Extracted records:

/-- Every other command but a request leaves the Link Controller as it was. -/
theorem lnk_kept (i : Instr) (hi : changesLnk i = false) (hr : isRequest i = false) (s t : State)
    (h : exec i s = .next t) : t.lnk = s.lnk := by
  cases i <;> first | (cases hi; done) | (cases hr; done) | skip
  all_goals
    simp only [exec, execImageReadEnd, execHeatInit, dspTakesLoadEnd, execWruLoadingGrade, wruTakesLoadEnd,
      execDemandTimerExpiry, execHeatUpdate, heatTakesNext, execRteResult, rteTakesNext, execEngResultEvaluation,
      engTakesNext, execCrankTimerExpiry, execPauseTimerExpiry, execWarmTimerExpiry, execStopHoldExpiry,
      execCooldownTimerExpiry, execWruResult, wruTakesNext, execEngineIncrement, wruTakesNextIncrement, execKmDistance,
      wruTakesNextDistance, execLampTimerExpiry, execFillSuccess, execCheckFailure, execEventRaised,
      execCoalescingTimerExpiry, stateTimerExpiry, execCrankTimerExpiry.act, execPauseTimerExpiry.act,
      execWarmTimerExpiry.act, Host.Outcome.next.injEq] at h
    subst h
    (repeat' split) <;> simp [foldl_raise, State.raising]

/-! ## The receiver (R164 to R169) -/

/-- What the receiver keeps: its frame, its timer, and HUNT in RATE_UNKNOWN. -/
structure Lnk.Receiving (l : Lnk) : Prop where
  unknown : l.state = .rateUnknown → l.receiver = .hunt
  gap : l.gapTimer.isSome = l.isAssembling
  frame : ∀ b, l.receiver = .assembling b →
    b.head? = some 0xB5 ∧ frameComplete b = false ∧ b.length ≤ 60 ∧ ∀ n ∈ frameLength b, n ≤ 56

/-- What the queues and the transmitter keep. -/
structure Lnk.Queued (l : Lnk) : Prop where
  intake : l.intake.length ≤ 4
  replies : l.replies.length ≤ 4
  payloads : ∀ f ∈ l.intake, f.payload.length ≤ 56
  divisor : l.divisor ≤ 255 ∧ l.txDivisor ≤ 255
  staging : l.state = .ready → l.waiting.isSome = true → l.transmitting.isSome = true

theorem Lnk.inv_iff {l : Lnk} : l.Inv ↔ l.Receiving ∧ l.Queued :=
  ⟨fun h => ⟨⟨h.unknown, h.gap, h.frame⟩, ⟨h.intake, h.replies, h.payloads, h.divisor, h.staging⟩⟩,
    fun ⟨hr, hq⟩ => ⟨hq.intake, hq.replies, hq.payloads, hq.divisor, hr.unknown, hr.gap, hr.frame, hq.staging⟩⟩

theorem Lnk.Inv.receiving {l : Lnk} (h : l.Inv) : l.Receiving := (Lnk.inv_iff.mp h).1

theorem Lnk.Inv.queued {l : Lnk} (h : l.Inv) : l.Queued := (Lnk.inv_iff.mp h).2

/-- HUNT with the timer stopped keeps what the receiver keeps. -/
theorem Lnk.Receiving.of_hunt {l : Lnk} (hr : l.receiver = .hunt) (hg : l.gapTimer = none) : l.Receiving :=
  ⟨fun _ => hr, by simp [Lnk.isAssembling, hr, hg], fun b hb => by simp [hr] at hb⟩

/-- Fields that the receiver does not read. -/
theorem Lnk.Receiving.of_eq {l m : Lnk} (h : l.Receiving) (hs : m.state = l.state) (hr : m.receiver = l.receiver)
    (hg : m.gapTimer = l.gapTimer) : m.Receiving := by
  refine ⟨?_, ?_, ?_⟩
  · rw [hs, hr]
    exact h.unknown
  · have hm : m.isAssembling = l.isAssembling := by simp only [Lnk.isAssembling, hr]
    rw [hg, hm]
    exact h.gap
  · rw [hr]
    exact h.frame

/-- A frame being assembled in READY, which the timer guards. -/
theorem Lnk.Receiving.of_assembling {l : Lnk} {b : List Byte} (hs : l.state = .ready) (hr : l.receiver = .assembling b)
    (hg : l.gapTimer.isSome = true)
    (hb : b.head? = some 0xB5 ∧ frameComplete b = false ∧ b.length ≤ 60 ∧ ∀ n ∈ frameLength b, n ≤ 56) :
    l.Receiving := by
  refine ⟨fun hu => ?_, by simp [Lnk.isAssembling, hr, hg], fun c hc => ?_⟩
  · rw [hs] at hu
    cases hu
  · rw [hr] at hc
    cases hc
    exact hb

/-- Queues and transmitter, where a discard has only set its marks. -/
theorem Lnk.Queued.of_eq {l m : Lnk} (h : l.Queued) (hi : m.intake = l.intake) (hr : m.replies = l.replies)
    (hd : m.divisor = l.divisor) (ht : m.txDivisor = l.txDivisor) (hs : m.state = .ready → l.state = .ready)
    (hw : m.waiting.isSome = l.waiting.isSome) (hx : m.transmitting = l.transmitting) : m.Queued := by
  refine ⟨?_, ?_, ?_, ?_, fun hm hwait => ?_⟩
  · rw [hi]
    exact h.intake
  · rw [hr]
    exact h.replies
  · rw [hi]
    exact h.payloads
  · rw [hd, ht]
    exact h.divisor
  · rw [hx]
    exact h.staging (hs hm) (hw ▸ hwait)

theorem Lnk.Queued.toHunt {l : Lnk} (h : l.Queued) : l.toHunt.Queued := h.of_eq rfl rfl rfl rfl id rfl rfl

theorem Lnk.Queued.flagCheckErr {l : Lnk} (h : l.Queued) : l.flagCheckErr.Queued :=
  h.of_eq rfl rfl rfl rfl id (by simp [Lnk.flagCheckErr]) rfl

theorem Lnk.Queued.flagDropped {l : Lnk} (h : l.Queued) : l.flagDropped.Queued :=
  h.of_eq rfl rfl rfl rfl id (by simp [Lnk.flagDropped]) rfl

/-- A discarded frame leaves the receiver in HUNT. -/
theorem Lnk.Queued.discard_inv {l : Lnk} (h : l.Queued) : l.toHunt.flagCheckErr.Inv :=
  Lnk.inv_iff.mpr ⟨.of_hunt rfl rfl, h.toHunt.flagCheckErr⟩

theorem Lnk.offer_inv {l : Lnk} (hr : l.receiver = .hunt) (hg : l.gapTimer = none) (h : l.Queued) {f : Frame}
    (hf : f.payload.length ≤ 56) : (l.offer f).Inv := by
  unfold Lnk.offer
  split
  next hroom =>
    refine Lnk.inv_iff.mpr ⟨.of_hunt hr hg, ⟨?_, h.replies, ?_, h.divisor, h.staging⟩⟩
    · rw [List.length_append]
      exact hroom
    · intro g hmem
      rcases List.mem_append.mp hmem with hg | hg
      · exact h.payloads g hg
      · rw [List.mem_singleton.mp hg]
        exact hf
  · exact Lnk.inv_iff.mpr ⟨.of_hunt hr hg, h.flagDropped⟩

theorem Lnk.completeFrame_inv {l : Lnk} (h : l.Queued) {bytes : List Byte} (hb : bytes.length ≤ 61) :
    (l.completeFrame bytes).Inv := by
  unfold Lnk.completeFrame
  split
  · refine Lnk.offer_inv rfl rfl h.toHunt ?_
    simp only [frameOf, List.length_take]
    omega
  · exact h.discard_inv

/-- The length byte, once there, does not change. -/
theorem frameLength_append {bytes : List Byte} (b : Byte) (h : 3 ≤ bytes.length) :
    frameLength (bytes ++ [b]) = frameLength bytes := by
  unfold frameLength
  rw [List.getElem?_append_left h]

/-- One byte more, and still incomplete: the frame keeps what it keeps. -/
theorem frame_append {bytes : List Byte} {b : Byte}
    (h : bytes.head? = some 0xB5 ∧ frameComplete bytes = false ∧ bytes.length ≤ 60 ∧ ∀ n ∈ frameLength bytes, n ≤ 56)
    (hlong : ¬((bytes ++ [b]).length = 3 ∧ 56 < b.toNat)) (hc : frameComplete (bytes ++ [b]) = false) :
    (bytes ++ [b]).head? = some 0xB5 ∧ frameComplete (bytes ++ [b]) = false ∧ (bytes ++ [b]).length ≤ 60
      ∧ ∀ n ∈ frameLength (bytes ++ [b]), n ≤ 56 := by
  obtain ⟨hhead, -, hlen, hmax⟩ := h
  have hbound : ∀ n ∈ frameLength (bytes ++ [b]), n ≤ 56 := by
    intro n hn
    rcases Nat.lt_trichotomy bytes.length 2 with hlt | heq | hgt
    · simp [frameLength, List.getElem?_eq_none (show (bytes ++ [b]).length ≤ 2 by simp; omega)] at hn
    · have hbn : b.toNat = n := by
        simpa [frameLength, List.getElem?_append_right (show bytes.length ≤ 2 by omega), heq] using hn
      by_contra hgt
      exact hlong ⟨by simp [heq], by omega⟩
    · exact hmax n (frameLength_append b hgt ▸ hn)
  refine ⟨?_, hc, ?_, hbound⟩
  · cases bytes with
    | nil => cases hhead
    | cons x xs => exact hhead
  · by_contra hgt
    have hfull : (bytes ++ [b]).length = 61 := by simp at hgt ⊢; omega
    obtain ⟨n, hn⟩ : ∃ n, (bytes ++ [b])[2]? = some n := ⟨_, List.getElem?_eq_getElem (by omega)⟩
    have hcomplete : frameComplete (bytes ++ [b]) = true := by
      have hle := hbound n.toNat (by simp [frameLength, hn])
      exact (frameComplete_iff _).mpr ⟨n, hn, by omega⟩
    rw [hc] at hcomplete
    cases hcomplete

/-- A character in READY keeps the invariant (R167 to R169). -/
theorem Lnk.receive_inv {l : Lnk} (h : l.Inv) (hs : l.state = .ready) (b : Byte) : (l.receive b).Inv := by
  have hq : ({ l with awaitRise := false } : Lnk).Queued := h.queued.of_eq rfl rfl rfl rfl id rfl rfl
  cases hr : l.receiver with
  | hunt =>
    by_cases hb : b = 0xB5
    · rw [Lnk.receive_lead hr hb]
      refine Lnk.inv_iff.mpr ⟨.of_assembling hs rfl rfl ?_, hq.of_eq rfl rfl rfl rfl id rfl rfl⟩
      exact ⟨by rw [hb]; rfl, rfl, by simp, by simp [frameLength]⟩
    · rw [Lnk.receive_ignored hr hb]
      exact Lnk.inv_iff.mpr ⟨h.receiving.of_eq rfl rfl rfl, hq⟩
  | assembling bytes =>
    have hframe := h.frame bytes hr
    by_cases hlong : bytes.length = 2 ∧ 56 < b.toNat
    · rw [Lnk.receive_tooLong hr hlong.1 hlong.2]
      exact hq.discard_inv
    cases hc : frameComplete (bytes ++ [b]) with
    | false =>
      rw [Lnk.receive_more hr hlong hc]
      exact Lnk.inv_iff.mpr ⟨.of_assembling hs rfl rfl (frame_append hframe (by simpa using hlong) hc),
        hq.of_eq rfl rfl rfl rfl id rfl rfl⟩
    | true =>
      have hne : bytes.length ≠ 2 := by
        intro h2
        obtain ⟨n, hn, hlen⟩ := (frameComplete_iff _).mp hc
        simp [h2] at hlen
        omega
      rw [Lnk.receive_last hr hne hc]
      exact Lnk.completeFrame_inv hq (by simp; omega)

/-! ## The transmitter (R171) -/

/-- Promotion leaves the receiver and the queues alone, and in READY no frame waits behind none. -/
theorem Lnk.promote_inv {l : Lnk} (hr : l.Receiving)
    (hi : l.intake.length ≤ 4) (hq : l.replies.length ≤ 4) (hp : ∀ f ∈ l.intake, f.payload.length ≤ 56)
    (hd : l.divisor ≤ 255 ∧ l.txDivisor ≤ 255) : l.promote.Inv := by
  rw [Lnk.promote_eq]
  split
  next w ht hw =>
    exact Lnk.inv_iff.mpr ⟨hr.of_eq rfl rfl rfl, ⟨hi, hq, hp, ⟨hd.1, hd.1⟩, fun _ hwait => by cases hwait⟩⟩
  next hnot =>
    refine Lnk.inv_iff.mpr ⟨hr, ⟨hi, hq, hp, hd, fun _ hwait => ?_⟩⟩
    obtain ⟨w, hw⟩ := Option.isSome_iff_exists.mp hwait
    exact Option.isSome_iff_ne_none.mpr fun ht => hnot w ht hw

theorem Lnk.stage_inv {l : Lnk} (h : l.Inv) (f : Staged) (replies : List Answer) (hold : Bool) (hr : replies.length ≤ 4) :
    (({ l with replies, restartHold := hold } : Lnk).stage f).Inv :=
  Lnk.promote_inv (h.receiving.of_eq rfl rfl rfl) h.intake hr h.payloads h.divisor

theorem Lnk.reset_inv (straps : Straps) : (Lnk.reset straps).Inv := by
  have hd : Lnk.resetDivisor straps.rate ≤ 255 := by
    unfold Lnk.resetDivisor
    split
    · decide
    split <;> decide
  exact Lnk.inv_iff.mpr ⟨.of_hunt rfl rfl, ⟨Nat.zero_le _, Nat.zero_le _, fun f hf => (List.not_mem_nil hf).elim, ⟨hd, hd⟩,
    fun _ hw => by cases hw⟩⟩

/-- At a RESTART the queues are emptied, and the receiver goes on (Table 8-3). -/
theorem Lnk.Inv.restarted {l : Lnk} (h : l.Inv) : l.restarted.Inv :=
  Lnk.inv_iff.mpr ⟨h.receiving.of_eq rfl rfl rfl, ⟨Nat.zero_le _, Nat.zero_le _, fun f hf => (List.not_mem_nil hf).elim,
    h.divisor, fun _ hw => by cases hw⟩⟩

theorem enterLoading_lnk (s : State) : (enterLoading s).lnk = s.lnk := by simp

theorem countHotStop_lnk (s : State) : (countHotStop s).lnk = s.lnk := by
  unfold countHotStop
  split
  · simp
  · rfl

/-- A function that leaves LNK alone does so repeated. -/
theorem iterate_lnk {f : State → State} (hf : ∀ s, (f s).lnk = s.lnk) (n : Nat) (s : State) : (f^[n] s).lnk = s.lnk :=
  Function.Iterate.rec (fun t => t.lnk = s.lnk) rfl (fun t ht => (hf t).trans ht) n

EXERCISE: Would you copy, unchanged, the stretch of the records above that begins at the line containing "refine Lnk.inv_iff.mpr ⟨.of_assembling" and ends at the line containing "have hframe := h.frame bytes hr", and only that?

RESPONSE AREA:
      refine Lnk.inv_iff.mpr ⟨.of_assembling hs rfl rfl ?_, hq.of_eq rfl rfl rfl rfl id rfl rfl⟩
      exact ⟨by rw [hb]; rfl, rfl, by simp, by simp [frameLength]⟩
    · rw [Lnk.receive_ignored hr hb]
      exact Lnk.inv_iff.mpr ⟨h.receiving.of_eq rfl rfl rfl, hq⟩
  | assembling bytes =>
    have hframe := h.frame bytes hr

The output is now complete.